Deborah L. Feltz, Lori Ploutz-Snyder, Brian Winn, Norbert L. Kerr, James M. Pivarnik, Alison Ede, Christopher Hill, Stephen Samendinger, William Jeffery

Abstract

Astronauts may have difficulty adhering to exercise regimens at vigorous intensity levels during long space missions. Vigorous exercise is important for aerobic and musculoskeletal health during space missions and afterwards. A key impediment to maintaining vigorous exercise is motivation. Finding ways to motivate astronauts to exercise at levels necessary to mitigate reductions in musculoskeletal health and aerobic capacity have not been explored. The focus of Simulated Partners and Collaborative Exercise (SPACE) is to use recently documented motivation gains in task groups to heighten the exercise experience for participants, similar in age and fitness to astronauts, for vigorous exercise over a 6-month exercise regimen. A secondary focus is to determine the most effective features in simulated exercise partners for enhancing enjoyment, self-efficacy, and social connectedness.
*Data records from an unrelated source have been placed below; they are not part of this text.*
/-- BAR0_REGISTER_WRITE of registers with no behaviour of their own: the stamp before boot, APBASE, HRBASE while the ring is
off, a queue's base; read-only and unassigned offsets ignore it (R391). That the bits below the stated multiple of a base are
dropped is the choice of log entry 53. -/
def Bar0Written (s : State) : Prop :=
  ∀ v : Word,
    (s.host.bootState = 0 → exec (.bar0RegisterWrite 0x10 v) s = .next { s with stamp := v }) ∧
    exec (.bar0RegisterWrite 0x20 v) s = .next { s with host := { s.host with apbase := v &&& ~~~0x3FFFFFFFF } } ∧
    (s.host.hrEn = false → exec (.bar0RegisterWrite 0x28 v) s = .next { s with host := { s.host with hrbase := v &&& ~~~0xFFF } }) ∧
    (∀ q : Fin 64, exec (.bar0RegisterWrite (BitVec.ofNat 16 (0x1000 + 32 * q.val)) v) s = .next
      { s with host := { s.host with queues := s.host.queues.set q { s.host.queues[q] with base := v &&& ~~~0xFFF } } }) ∧
    ∀ off : BitVec 16, off.toNat ∈ [0x00, 0x18, 0x38, 0x48] ∨ 0x1800 ≤ off.toNat → exec (.bar0RegisterWrite off v) s = .next s

/-- The host's read of a BAR0 register answers the word that its fields make; a write-only register and an offset without one
answer nothing (R391; log entry 53). -/
def RegistersRead (s : State) : Prop :=
  ∀ (off : BitVec 16) (rest : List Action), s.agenda = .registerRead off :: rest →
    let t : State := { s with agenda := rest }
    let h := s.host
    let answer (w : Word) : State := { t with host := { t.host with replies := t.host.replies ++ [(0, false, wordBytes w)] } }
    (∀ w, (off, w) ∈ [(0x10#16, s.stamp), (0x18, s.healthWord), (0x20, h.apbase), (0x28, h.hrbase), (0x38, h.hrTail.setWidth 64),
        (0x40, h.hrHead.setWidth 64)] → step s = .next (answer w)) ∧
    (off = 0x00 → ∃ w : Word, step s = .next (answer w) ∧ w.extractLsb' 60 4 = BitVec.ofNat 4 h.bootState ∧
      w.extractLsb' 0 10 = h.bootCause ∧ w.extractLsb' 10 50 = 0) ∧
    (off = 0x30 → ∃ w : Word, step s = .next (answer w) ∧ w.getLsbD 63 = h.hrEn ∧ w.extractLsb' 32 16 = h.hrLost ∧
      w.extractLsb' 16 4 = h.hrLgn ∧ w.extractLsb' 0 16 = 0) ∧
    (off = 0x08 ∨ 0x1800 ≤ off.toNat → step s = .next t)

/-- A host access waits alone at the port. -/
def atPort (s : State) (a : HostAccess) : State := { s with host := { s.host with waiting := [a] } }
/-- It is over: the port has none, a request of it to another package is out no more, and a read has its answer. -/
def portFree (t : State) (answers : List (Nat × Bool × List Byte)) : State :=
  { t with host := { t.host with waiting := t.host.waiting.drop 1, replies := t.host.replies ++ answers },
           nets := { t.nets with asking := t.nets.asking.filter fun r => r.who ≠ .host } }
/-- How the read of a cause is answered: Completer Abort for 0x244 and classes 0x280 to 0x2BF, else Unsupported Request (R396). -/
def abortStatus (c : Cause) : Nat := if c.toNat = 0x244 ∨ c.toNat / 64 = 0xA then 2 else 1

/-- HOST_BAR2_READ and HOST_BAR2_WRITE before the queues open reach PA 0 on of die 0; after, at a port where no access waits, they
are translated, and a cause answers a read with Unsupported Request or Completer Abort and drops a write (R396). -/
def ApertureRead (s : State) : Prop :=
  ∀ (off : BitVec 34) (n : Nat), off.toNat + n ≤ 2 ^ 34 → s.host.waiting = [] →
    let va := (s.host.apbase.toNat + off.toNat) % 2 ^ 64
    let a : HostAccess := { offset := off.toNat, length := n, data := none }
    (s.host.bootState ≠ 4 → exec (.hostBar2Read off n) s = .next
      { s with host := { s.host with replies := s.host.replies ++ [(0, false, s.readPa 0 off.toNat n)] } }) ∧
    (s.host.bootState = 4 →
      (∀ (l : List Byte) (ep : Bool) (t : State), (a.work va).on (atPort s a) = (.ok (some (l, ep)), t) →
        exec (.hostBar2Read off n) s = .next (portFree t [(0, ep, l)])) ∧
      ∀ (c : Cause) (at_ : Word) (d : BitVec 16) (t : State), (a.work va).on (atPort s a) = (.error (.cause c at_ d), t) →
        ∃ v : State, exec (.hostBar2Read off n) s = .next v ∧ v.host.replies = t.host.replies ++ [(abortStatus c, false, [])] ∧
          v.host.waiting = t.host.waiting.drop 1 ∧ v.dram = t.dram)
def ApertureWritten (s : State) : Prop :=
  ∀ (off : BitVec 34) (l : List Byte), off.toNat + l.length ≤ 2 ^ 34 → s.host.waiting = [] →
    let va := (s.host.apbase.toNat + off.toNat) % 2 ^ 64
    let a : HostAccess := { offset := off.toNat, length := l.length, data := some l }
    (s.host.bootState ≠ 4 → exec (.hostBar2Write off l) s = .next (s.writePa 0 off.toNat l)) ∧
    (s.host.bootState = 4 →
      (∀ t : State, (writeGlobal .host .system 0 va l).on (atPort s a) = (.ok (), t) →
        exec (.hostBar2Write off l) s = .next (portFree t [])) ∧
      ∀ (c : Cause) (at_ : Word) (d : BitVec 16) (t : State),
        (writeGlobal .host .system 0 va l).on (atPort s a) = (.error (.cause c at_ d), t) →
        ∃ v : State, exec (.hostBar2Write off l) s = .next v ∧ v.host.replies = t.host.replies ∧
          v.host.waiting = t.host.waiting.drop 1 ∧ v.dram = t.dram)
The aims of the project are to (1) Create software-generated (SG) exercise partners and interface software with a cycle ergometer; (2) Pilot test design features of SG partners within a video exercise game (exergame), and (3) Test whether exercising with an SG partner over 24-week time period, compared to exercising alone, leads to greater work effort, aerobic capacity, muscle strength, exercise adherence, and enhanced psychological parameters. This study was approved by the Institutional Review Board (IRB). Chronic exercisers, between the ages 30 and 62, were asked to exercise on a cycle ergometer 6 days per week for 24 weeks using a routine consisting of alternating between moderate-intensity continuous and high-intensity interval sessions. Participants were assigned to one of three conditions: no partner (control), always faster SG partner, or SG partner who was not always faster. Participants were told they could vary cycle ergometer output to increase or decrease intensity during the sessions. Mean change in cycle ergometer power (watts) from the initial continuous and 4 min. interval sessions was the primary dependent variable reflecting work effort. Measures of physiological, strength, and psychological parameters were also taken. This paper describes the rationale, development, and methods of the SPACE exergame. We believe this will be a viable intervention that can be disseminated for astronaut use and adapted for use by other populations.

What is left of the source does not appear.